I mentioned in this thread (https://www.aussiestockforums.com/forums/showthread.php?p=6740#post6740) at post #23 that may be we could have some basic info on BB tags and editing in the FAQ. 

Also, is it possible to have a link from the Tipping comp leader board page back to the forum home page? Thanks.


----------



## Joe Blow (1 February 2005)

RichKid said:
			
		

> I mentioned in this thread (https://www.aussiestockforums.com/forums/showthread.php?p=6740#post6740) at post #23 that may be we could have some basic info on BB tags and editing in the FAQ.
> 
> Also, is it possible to have a link from the Tipping comp leader board page back to the forum home page? Thanks.




RichKid,

I must have missed your post.

Info on bbcode can be found here: https://www.aussiestockforums.com/help/bb-codes

I will put a link to the Forum home page up on the Stock Tipping Competition page at some point over the next few days! Promise!


----------



## RichKid (2 February 2005)

Joe Blow said:
			
		

> RichKid,
> I must have missed your post.
> 
> Info on bbcode can be found here: https://www.aussiestockforums.com/help/bb-codes
> ...




Joe! You're too good, I couldn't find the code help the first time I looked, I must have been in a rush. Thanks also for working on the link. Now if my pick can stay near the top I may end up checking the leaderboard more often...


----------



## crocdee (2 February 2005)

hi joe
now that the tipping comp has been running for awhile, could we have a continuing board where the winners and runner up are listed.
that way it would be easy to see who has won inthe past and who perhaps our best tippers are.

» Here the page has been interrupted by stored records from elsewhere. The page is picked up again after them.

-- ==== Sys2Proof/Machine/VectorMath.lean ====
section
/-! DEFINITION. The arithmetic of the vector unit (R161 to R164, R213): each element's result and
class, computed exactly and rounded once. The special functions are enclosed in an interval of
integers at growing precision until both ends round alike. -/

namespace Sys2Proof.Machine

/-- The result of an arithmetic operation: a NaN made from inputs that are not NaN reports `made`
(R162, R72); anything else converts once (R70). -/
def vecRound (v : Val) (anyNaN : Bool) (made : Cls) (out : ElemFmt) (nonsat : Bool) : Nat × Cls :=
  match v with
  | .nan => (canonicalNaN out, if anyNaN then clsNaNIn else made)
  | v => convert v out rmRNE nonsat 0

def vecAdd (a b : Val) (out : ElemFmt) (nonsat : Bool) : Nat × Cls :=
  vecRound (Val.add a b) (a.isNaN || b.isNaN) clsInfIn out nonsat

def vecSub (a b : Val) (out : ElemFmt) (nonsat : Bool) : Nat × Cls := vecAdd a b.neg out nonsat

def vecMul (a b : Val) (out : ElemFmt) (nonsat : Bool) : Nat × Cls :=
  vecRound (Val.mul a b) (a.isNaN || b.isNaN) clsNaNIn out nonsat

/-- a × b + c with one rounding (R162). -/
def vecFma (a b c : Val) (out : ElemFmt) (nonsat : Bool) : Nat × Cls :=
  let p := Val.mul a b
  vecRound (Val.add p c) (a.isNaN || b.isNaN || c.isNaN) (if p.isNaN then clsNaNIn else clsInfIn)
    out nonsat

/-- a before b in the order of min and max, where −0 is the smaller zero (R162). -/
def vecBefore (a b : Val) : Bool :=
  if a.lt b then true
  else if b.lt a then false
  else a.sign || !b.sign

def vecMin (a b : Val) (out : ElemFmt) (nonsat : Bool) : Nat × Cls :=
  if a.isNaN || b.isNaN then (canonicalNaN out, clsNaNIn)
  else convert (if vecBefore a b then a else b) out rmRNE nonsat 0

def vecMax (a b : Val) (out : ElemFmt) (nonsat : Bool) : Nat × Cls :=
  if a.isNaN || b.isNaN then (canonicalNaN out, clsNaNIn)
  else convert (if vecBefore a b then b else a) out rmRNE nonsat 0

def vecAbs (a : Val) (out : ElemFmt) (nonsat : Bool) : Nat × Cls := convert a.abs out rmRNE nonsat 0
def vecNeg (a : Val) (out : ElemFmt) (nonsat : Bool) : Nat × Cls := convert a.neg out rmRNE nonsat 0

/-- A predicate over an ordering (R213 PRED). -/
def predHolds (pred : Nat) (lt eq : Bool) : Bool :=
  match pred with
  | 0 => eq
  | 1 => !eq
  | 2 => lt
  | 3 => lt || eq
  | 4 => !lt && !eq
  | _ => !lt

/-- The floating-point compare (R162, R213). -/
def vecCmp (a b : Val) (pred : Nat) : Nat :=
  if a.isNaN || b.isNaN then b2n (decide (pred = 1))
  else b2n (predHolds pred (a.lt b) (!(a.lt b) && !(b.lt a)))

/-- SELECT's chosen element as stored (R162). -/
def vecSelect (f : ElemFmt) (code : Nat) : Nat × Cls :=
  match f.kind with
  | .float =>
    match (decodeElem f code).1 with
    | .nan => (canonicalNaN f, clsNaNIn)
    | .inf _ => (code, clsInfIn)
    | .fin _ _ _ => (code, clsNone)
  | _ => (code, clsNone)

/-- INT32 operations on 32-bit patterns, by VOP code (R213). -/
def vecInt (vop pred a b : Nat) : Nat :=
  let sa := toSigned 32 a
  let sb := toSigned 32 b
  match vop with
  | 0x20 => trunc 32 (a + b)
  | 0x21 => trunc 32 (a + (2 ^ 32 - b % 2 ^ 32))
  | 0x22 => if sa ≤ sb then a else b
  | 0x23 => if sb ≤ sa then a else b
  | 0x24 => a &&& b
  | 0x25 => a ||| b
  | 0x26 => a ^^^ b
  | 0x27 => trunc 32 (a <<< (b % 32))
  | 0x28 => ofSigned 32 (sa / ((2 ^ (b % 32) : Nat) : Int))
  | 0x29 => trunc 32 a >>> (b % 32)
  | _ => b2n (predHolds pred (decide (sa < sb)) (decide (sa = sb)))

/-! ### Special functions (R162) -/

/-- Integer square root by bits, from bit k down. -/
def isqrtLoop (n : Nat) : Nat → Nat → Nat
  | 0, r => r
  | k + 1, r =>
    let r' := r + 2 ^ k
    isqrtLoop n k (if r' * r' ≤ n then r' else r)

/-- floor(sqrt n). -/
def isqrt (n : Nat) : Nat := isqrtLoop n (bitlen n / 2 + 1) 0

/-- A positive or negative value known to lie strictly between k and k + 1 units of 2^e, rounded
by way of a sticky bit; exact when `exact` says so. -/
def roundSticky (s : Bool) (k : Nat) (e : Int) (exact : Bool) (nonsat : Bool) : Nat × Cls :=
  roundTo s (2 * k + (if exact then 0 else 1)) (e - 1) fmtFP32 rmRNE nonsat 0

/-- 1 / a for a finite nonzero a. -/
def recipFin (s : Bool) (m : Nat) (e : Int) (nonsat : Bool) : Nat × Cls :=
  let k := bitlen m + 80
  roundSticky s (2 ^ k / m) (-(k : Int) - e) (decide (2 ^ k % m = 0)) nonsat

/-- 1 / sqrt(a) for a finite positive a. -/
def rsqrtFin (m : Nat) (e : Int) (nonsat : Bool) : Nat × Cls :=
  let m' := if e % 2 = 0 then m else 2 * m
  let e' := if e % 2 = 0 then e else e - 1
  let p := bitlen m' / 2 + 80
  let q := 2 ^ (2 * p) / m'
  let r := isqrt q
  roundSticky false r (-(p : Int) - e' / 2) (decide (2 ^ (2 * p) % m' = 0) && decide (r * r = q)) nonsat

/-- 2^p × 2 × atanh(num / den), within `terms` units, for num / den at most 1/3: the series in
fixed point. -/
def atanh2Fix (p num den : Nat) : Nat :=
  let z := num * 2 ^ p / den
  ((List.range (p + 8)).foldl (fun (acc : Nat × Nat) k =>
    (acc.1 + 2 * (acc.2 / (2 * k + 1)), acc.2 * num / den * num / den)) (0, z)).1

/-- 2^p × ln 2, from below. -/
def ln2Fix (p : Nat) : Nat := atanh2Fix p 1 3

/-- 2^p × exp(t / 2^p), from below, for 0 ≤ t < 2^p. -/
def expFix (p t : Nat) : Nat :=
  ((List.range (p + 8)).foldl (fun (acc : Nat × Nat) k =>
    (acc.1 + acc.2, acc.2 * t / (2 ^ p * (k + 1)))) (0, 2 ^ p)).1

/-- Bound in units of the last place on what the series lose at precision p. -/
def seriesErr (p : Nat) : Nat := 8 * p + 64

/-- Rounding of a value enclosed by [k − err, k + err] units of 2^e, when both ends agree. -/
def roundEnclosed (s : Bool) (k err : Nat) (e : Int) (nonsat : Bool) : Option (Nat × Cls) :=
  let lo := roundSticky s (k - err) e false nonsat
  let hi := roundSticky s (k + err) e false nonsat
  if lo = hi then some lo else none

/-- The first precision at which the enclosure decides. -/
def roundSearch (enc : Nat → Option (Nat × Cls)) (last : Nat × Cls) : List Nat → Nat × Cls
  | [] => last
  | p :: ps => match enc p with
    | some r => r
    | none => roundSearch enc last ps

/-- 2^a for a finite a (R162). -/
def exp2Fin (s : Bool) (m : Nat) (e : Int) (nonsat : Bool) : Nat × Cls :=
  let big := decide (200 * 2 ^ (-e).toNat ≤ m * 2 ^ e.toNat)
  if big then roundTo false 1 (if s then -200 else 200) fmtFP32 rmRNE nonsat 0
  else
    let d := (-e).toNat
    let x : Int := (if s then -1 else 1) * ((m * 2 ^ e.toNat : Nat) : Int)
    let n := x / ((2 ^ d : Nat) : Int)
    let fr := (x % ((2 ^ d : Nat) : Int)).toNat
    if fr = 0 then roundTo false 1 n fmtFP32 rmRNE nonsat 0
    else
      let enc := fun (p : Nat) =>
        let y := expFix p (fr * ln2Fix p / 2 ^ d)
        roundEnclosed false y (seriesErr p) (n - p) nonsat
      roundSearch enc (roundTo false 1 n fmtFP32 rmRNE nonsat 0) [128, 256, 512]

/-- log2(a) for a finite positive a (R162). -/
def log2Fin (m : Nat) (e : Int) (nonsat : Bool) : Nat × Cls :=
  let b := bitlen m - 1
  let q : Int := (b : Int) + e
  if m = 2 ^ b then roundTo (decide (q < 0)) q.natAbs 0 fmtFP32 rmRNE nonsat 0
  else
    -- y = m / 2^b in (1, 2); ln y = 2 atanh((m − 2^b) / (m + 2^b))
    let enc := fun (p : Nat) =>
      let l : Nat := atanh2Fix p (m - 2 ^ b) (m + 2 ^ b) * 2 ^ p / ln2Fix p
      let v : Int := q * ((2 ^ p : Nat) : Int) + l
      roundEnclosed (decide (v < 0)) v.natAbs (4 * seriesErr p) (-(p : Int)) nonsat
    roundSearch enc (roundTo (decide (q < 0)) q.natAbs 0 fmtFP32 rmRNE nonsat 0) [128, 256, 512]

/-- An infinity of a sign, or the largest finite value under SAT. -/
def bigFP32 (s nonsat : Bool) : Nat := if nonsat then infinityCode fmtFP32 s else largestFinite fmtFP32 s

/-- EXP2, LOG2, RECIP and RSQRT by VOP code, special cases of R162 included. -/
def vecSpecial (vop : Nat) (a : Val) (nonsat : Bool) : Nat × Cls :=
  match vop, a with
  | _, .nan => (canonicalNaN fmtFP32, clsNaNIn)
  | 0x10, .inf s => (if s then 0 else bigFP32 false nonsat, clsInfIn)
  | 0x10, .fin s m e => exp2Fin s m e nonsat
  | 0x11, .inf s => if s then (canonicalNaN fmtFP32, clsNaNIn) else (bigFP32 false nonsat, clsInfIn)
  | 0x11, .fin s m e =>
    if m = 0 then (bigFP32 true nonsat, clsInfIn)
    else if s then (canonicalNaN fmtFP32, clsNaNIn) else log2Fin m e nonsat
  | 0x12, .inf s => (b2n s * 2 ^ 31, clsInfIn)
  | 0x12, .fin s m e => if m = 0 then (bigFP32 s nonsat, clsInfIn) else recipFin s m e nonsat
  | _, .inf s => if s then (canonicalNaN fmtFP32, clsNaNIn) else (0, clsInfIn)
  | _, .fin s m e =>
    if m = 0 then (bigFP32 s nonsat, clsInfIn)
    else if s then (canonicalNaN fmtFP32, clsNaNIn) else rsqrtFin m e nonsat

/-- AMAX over values (R164). -/
def vecAmax (vs : List Val) : Nat × Cls :=
  if vs.any Val.isNaN then (canonicalNaN fmtFP32, clsNaNIn)
  else if vs.any Val.isInf then (infinityCode fmtFP32 false, clsInfIn)
  else
    let m := vs.foldl (fun a v => if a.lt v.abs then v.abs else a) (Val.fin false 0 0)
    convert m fmtFP32 rmRNE true 0

/-- SUM over values: one long accumulator, rounded once (R164). -/
def vecSum (vs : List Val) (out : ElemFmt) (mode : Nat) (nonsat : Bool) (r : Nat) : Nat × Cls :=
  (vs.foldl (fun a v => (a.addTerm v).1) LongAcc.zero).round out mode nonsat r

end Sys2Proof.Machine
end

                            winner     runner up
october                  fred         harry
november                etc

just a thought     it might be better to keep the thread site free from postings
as it may clutter the site.

regards croc


----------



## RichKid (2 February 2005)

Yes, great idea Croc, I mentioned earlier that we could do some statistical analysis too but we can leave that for later, I'll see if I can help out over the next few months but we may need someone who knows the coding (Stefan? but he's gone). A closed/locked thread would be good so only Joe can post. Maybe Joe can just paste the table as of the last day of each comp.


----------



## RichKid (2 February 2005)

Also, about the comp, have we finalised the rules yet about entry deadline (ie midnight on the day before the markets open for the new month) or is it midnight on last day of previous month?


----------



## ghotib (2 February 2005)

Is it practical / desirable to run more than one competition, maybe over different time periods or with different criteria? 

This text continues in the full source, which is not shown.